Stored dataset items:
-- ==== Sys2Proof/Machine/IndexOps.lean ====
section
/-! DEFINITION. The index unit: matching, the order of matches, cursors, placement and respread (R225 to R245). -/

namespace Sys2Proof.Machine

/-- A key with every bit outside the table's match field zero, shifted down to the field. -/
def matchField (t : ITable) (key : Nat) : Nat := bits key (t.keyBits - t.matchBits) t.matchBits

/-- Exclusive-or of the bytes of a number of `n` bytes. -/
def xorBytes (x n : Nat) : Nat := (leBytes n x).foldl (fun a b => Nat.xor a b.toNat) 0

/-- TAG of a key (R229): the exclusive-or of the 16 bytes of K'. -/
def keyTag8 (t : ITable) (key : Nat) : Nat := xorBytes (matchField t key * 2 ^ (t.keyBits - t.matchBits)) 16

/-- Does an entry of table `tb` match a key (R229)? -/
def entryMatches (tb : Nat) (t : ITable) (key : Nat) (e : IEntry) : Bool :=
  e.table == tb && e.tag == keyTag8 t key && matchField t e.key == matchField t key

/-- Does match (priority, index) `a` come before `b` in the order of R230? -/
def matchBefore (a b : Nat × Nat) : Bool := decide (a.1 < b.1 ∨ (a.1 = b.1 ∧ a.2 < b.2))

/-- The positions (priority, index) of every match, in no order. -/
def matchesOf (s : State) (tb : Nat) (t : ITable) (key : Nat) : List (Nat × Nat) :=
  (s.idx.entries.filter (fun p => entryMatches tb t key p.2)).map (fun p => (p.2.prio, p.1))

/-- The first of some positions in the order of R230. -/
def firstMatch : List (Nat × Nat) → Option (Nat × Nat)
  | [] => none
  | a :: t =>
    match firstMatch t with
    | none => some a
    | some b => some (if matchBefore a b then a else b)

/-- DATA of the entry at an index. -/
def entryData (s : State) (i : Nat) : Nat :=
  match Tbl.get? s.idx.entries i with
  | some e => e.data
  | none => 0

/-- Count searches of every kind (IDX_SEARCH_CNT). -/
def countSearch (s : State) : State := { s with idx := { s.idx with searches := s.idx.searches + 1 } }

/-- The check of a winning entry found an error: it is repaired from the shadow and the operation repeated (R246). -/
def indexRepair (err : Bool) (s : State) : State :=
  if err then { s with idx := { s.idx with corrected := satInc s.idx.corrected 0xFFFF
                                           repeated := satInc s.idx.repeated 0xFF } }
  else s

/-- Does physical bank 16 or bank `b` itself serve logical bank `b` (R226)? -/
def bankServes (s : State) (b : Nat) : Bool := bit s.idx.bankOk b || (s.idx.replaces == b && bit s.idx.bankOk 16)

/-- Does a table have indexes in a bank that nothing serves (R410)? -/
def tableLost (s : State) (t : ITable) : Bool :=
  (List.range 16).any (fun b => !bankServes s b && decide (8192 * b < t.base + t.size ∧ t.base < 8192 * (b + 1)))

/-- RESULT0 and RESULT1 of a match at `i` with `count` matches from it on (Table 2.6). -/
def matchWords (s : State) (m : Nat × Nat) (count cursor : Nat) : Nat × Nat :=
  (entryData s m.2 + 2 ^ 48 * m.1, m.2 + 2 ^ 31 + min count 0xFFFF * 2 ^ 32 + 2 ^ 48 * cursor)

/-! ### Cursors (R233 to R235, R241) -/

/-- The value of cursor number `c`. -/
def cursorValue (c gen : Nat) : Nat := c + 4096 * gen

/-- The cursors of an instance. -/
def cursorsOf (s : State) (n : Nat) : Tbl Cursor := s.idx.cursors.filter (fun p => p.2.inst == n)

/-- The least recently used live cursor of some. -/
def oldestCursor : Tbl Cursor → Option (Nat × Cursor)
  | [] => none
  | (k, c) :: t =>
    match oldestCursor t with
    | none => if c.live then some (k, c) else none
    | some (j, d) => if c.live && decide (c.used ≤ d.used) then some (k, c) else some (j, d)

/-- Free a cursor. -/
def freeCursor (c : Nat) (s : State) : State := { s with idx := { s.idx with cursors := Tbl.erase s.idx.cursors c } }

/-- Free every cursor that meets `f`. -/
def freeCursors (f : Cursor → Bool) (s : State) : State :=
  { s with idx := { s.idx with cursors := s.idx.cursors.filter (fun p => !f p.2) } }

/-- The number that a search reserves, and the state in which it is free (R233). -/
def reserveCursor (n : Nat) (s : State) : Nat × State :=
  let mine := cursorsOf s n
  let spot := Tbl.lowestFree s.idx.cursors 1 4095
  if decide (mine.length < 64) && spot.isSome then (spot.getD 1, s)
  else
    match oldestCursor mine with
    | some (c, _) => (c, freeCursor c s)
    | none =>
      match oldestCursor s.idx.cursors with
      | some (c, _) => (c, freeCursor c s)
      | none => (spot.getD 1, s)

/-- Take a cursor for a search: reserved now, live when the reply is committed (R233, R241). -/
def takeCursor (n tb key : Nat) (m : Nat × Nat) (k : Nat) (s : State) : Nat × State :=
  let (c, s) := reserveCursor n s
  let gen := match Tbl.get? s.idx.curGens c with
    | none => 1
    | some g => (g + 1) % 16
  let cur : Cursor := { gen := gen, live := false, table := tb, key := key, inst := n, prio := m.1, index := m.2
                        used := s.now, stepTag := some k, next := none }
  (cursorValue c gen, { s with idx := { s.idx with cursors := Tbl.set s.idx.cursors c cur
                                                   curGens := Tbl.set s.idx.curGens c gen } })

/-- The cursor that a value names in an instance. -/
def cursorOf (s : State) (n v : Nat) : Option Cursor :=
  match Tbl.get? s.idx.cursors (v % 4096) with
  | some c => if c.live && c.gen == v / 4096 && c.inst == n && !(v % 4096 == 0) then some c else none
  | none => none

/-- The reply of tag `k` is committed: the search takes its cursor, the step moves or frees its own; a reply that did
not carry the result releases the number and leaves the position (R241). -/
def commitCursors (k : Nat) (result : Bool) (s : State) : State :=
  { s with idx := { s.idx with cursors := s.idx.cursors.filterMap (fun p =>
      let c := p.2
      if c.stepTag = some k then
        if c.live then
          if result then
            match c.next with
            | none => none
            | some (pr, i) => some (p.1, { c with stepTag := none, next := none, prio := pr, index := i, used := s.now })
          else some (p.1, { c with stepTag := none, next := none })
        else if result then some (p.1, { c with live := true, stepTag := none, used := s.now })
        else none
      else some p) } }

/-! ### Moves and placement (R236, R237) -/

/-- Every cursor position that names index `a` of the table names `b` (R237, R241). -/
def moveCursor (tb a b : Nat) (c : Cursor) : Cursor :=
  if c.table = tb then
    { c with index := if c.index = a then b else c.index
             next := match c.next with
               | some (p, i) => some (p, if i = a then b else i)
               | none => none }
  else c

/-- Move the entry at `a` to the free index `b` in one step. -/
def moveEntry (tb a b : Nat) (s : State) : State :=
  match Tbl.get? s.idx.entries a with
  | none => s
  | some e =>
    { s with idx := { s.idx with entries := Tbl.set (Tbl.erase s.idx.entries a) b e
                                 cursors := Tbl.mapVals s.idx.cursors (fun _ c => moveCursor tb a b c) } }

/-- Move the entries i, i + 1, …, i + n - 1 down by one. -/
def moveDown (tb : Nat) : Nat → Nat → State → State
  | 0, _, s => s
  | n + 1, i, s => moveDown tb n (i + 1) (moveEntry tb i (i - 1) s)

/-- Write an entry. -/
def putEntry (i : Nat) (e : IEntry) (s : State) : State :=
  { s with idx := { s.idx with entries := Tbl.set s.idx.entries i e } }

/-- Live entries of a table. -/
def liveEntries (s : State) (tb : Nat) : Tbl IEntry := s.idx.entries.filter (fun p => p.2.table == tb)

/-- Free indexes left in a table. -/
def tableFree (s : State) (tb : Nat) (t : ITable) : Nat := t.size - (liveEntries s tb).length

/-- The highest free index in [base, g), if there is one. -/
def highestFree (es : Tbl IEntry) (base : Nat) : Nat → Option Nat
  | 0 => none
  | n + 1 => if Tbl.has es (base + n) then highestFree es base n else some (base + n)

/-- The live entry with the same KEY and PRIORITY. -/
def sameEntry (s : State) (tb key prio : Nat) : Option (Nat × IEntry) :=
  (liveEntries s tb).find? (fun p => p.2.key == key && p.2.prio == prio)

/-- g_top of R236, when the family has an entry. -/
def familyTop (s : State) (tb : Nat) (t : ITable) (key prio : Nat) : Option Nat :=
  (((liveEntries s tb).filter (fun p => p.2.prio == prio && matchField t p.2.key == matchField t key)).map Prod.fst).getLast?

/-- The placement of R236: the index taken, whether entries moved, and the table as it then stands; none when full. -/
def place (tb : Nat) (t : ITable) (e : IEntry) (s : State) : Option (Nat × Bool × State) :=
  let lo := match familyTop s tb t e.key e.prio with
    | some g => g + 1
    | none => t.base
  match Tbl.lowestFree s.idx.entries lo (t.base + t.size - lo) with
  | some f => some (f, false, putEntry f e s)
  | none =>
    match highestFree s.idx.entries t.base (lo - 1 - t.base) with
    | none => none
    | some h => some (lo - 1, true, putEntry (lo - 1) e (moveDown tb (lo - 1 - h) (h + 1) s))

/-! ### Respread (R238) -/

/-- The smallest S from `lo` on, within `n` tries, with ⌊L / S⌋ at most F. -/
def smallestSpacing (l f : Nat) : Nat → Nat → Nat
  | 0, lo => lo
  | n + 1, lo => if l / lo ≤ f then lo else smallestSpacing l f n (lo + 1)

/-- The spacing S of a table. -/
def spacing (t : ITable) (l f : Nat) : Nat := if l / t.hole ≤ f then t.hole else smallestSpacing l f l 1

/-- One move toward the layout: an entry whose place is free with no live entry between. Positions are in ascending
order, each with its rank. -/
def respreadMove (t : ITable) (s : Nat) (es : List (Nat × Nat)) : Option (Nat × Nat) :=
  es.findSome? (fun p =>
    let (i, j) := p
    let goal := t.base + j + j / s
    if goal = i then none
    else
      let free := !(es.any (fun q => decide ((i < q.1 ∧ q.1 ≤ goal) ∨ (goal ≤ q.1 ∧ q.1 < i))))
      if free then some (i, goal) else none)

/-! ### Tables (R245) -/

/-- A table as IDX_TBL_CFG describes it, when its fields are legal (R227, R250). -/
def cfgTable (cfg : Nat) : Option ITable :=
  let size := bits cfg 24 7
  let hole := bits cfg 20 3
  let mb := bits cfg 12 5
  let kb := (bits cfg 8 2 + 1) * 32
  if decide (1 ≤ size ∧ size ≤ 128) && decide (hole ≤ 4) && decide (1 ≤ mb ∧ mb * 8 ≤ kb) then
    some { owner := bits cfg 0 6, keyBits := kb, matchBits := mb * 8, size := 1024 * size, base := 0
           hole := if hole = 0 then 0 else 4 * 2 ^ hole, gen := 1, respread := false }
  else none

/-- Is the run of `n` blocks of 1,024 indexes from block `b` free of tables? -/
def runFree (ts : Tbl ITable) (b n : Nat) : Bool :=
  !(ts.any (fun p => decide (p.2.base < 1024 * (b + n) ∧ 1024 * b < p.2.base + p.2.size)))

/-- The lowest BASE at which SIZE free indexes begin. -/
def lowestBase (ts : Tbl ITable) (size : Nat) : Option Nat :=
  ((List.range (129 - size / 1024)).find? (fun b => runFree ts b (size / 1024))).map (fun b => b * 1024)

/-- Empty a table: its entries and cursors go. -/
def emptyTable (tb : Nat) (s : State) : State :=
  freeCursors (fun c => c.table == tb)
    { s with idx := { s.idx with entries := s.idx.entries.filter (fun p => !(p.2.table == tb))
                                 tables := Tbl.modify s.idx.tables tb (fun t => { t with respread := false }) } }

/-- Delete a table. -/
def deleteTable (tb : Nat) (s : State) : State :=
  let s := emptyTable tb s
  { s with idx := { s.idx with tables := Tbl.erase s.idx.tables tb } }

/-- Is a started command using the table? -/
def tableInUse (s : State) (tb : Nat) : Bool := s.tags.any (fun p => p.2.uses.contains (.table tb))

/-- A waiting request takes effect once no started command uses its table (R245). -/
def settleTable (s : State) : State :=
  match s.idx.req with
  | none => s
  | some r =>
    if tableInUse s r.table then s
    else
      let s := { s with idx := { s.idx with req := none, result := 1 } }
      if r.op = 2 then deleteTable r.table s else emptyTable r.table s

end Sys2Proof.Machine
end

Your goal: Only the lines of the data holding the string "matchField" are wanted; copy each of them.

Solution for this problem:
def matchField (t : ITable) (key : Nat) : Nat := bits key (t.keyBits - t.matchBits) t.matchBits
def keyTag8 (t : ITable) (key : Nat) : Nat := xorBytes (matchField t key * 2 ^ (t.keyBits - t.matchBits)) 16
  e.table == tb && e.tag == keyTag8 t key && matchField t e.key == matchField t key
  (((liveEntries s tb).filter (fun p => p.2.prio == prio && matchField t p.2.key == matchField t key)).map Prod.fst).getLast?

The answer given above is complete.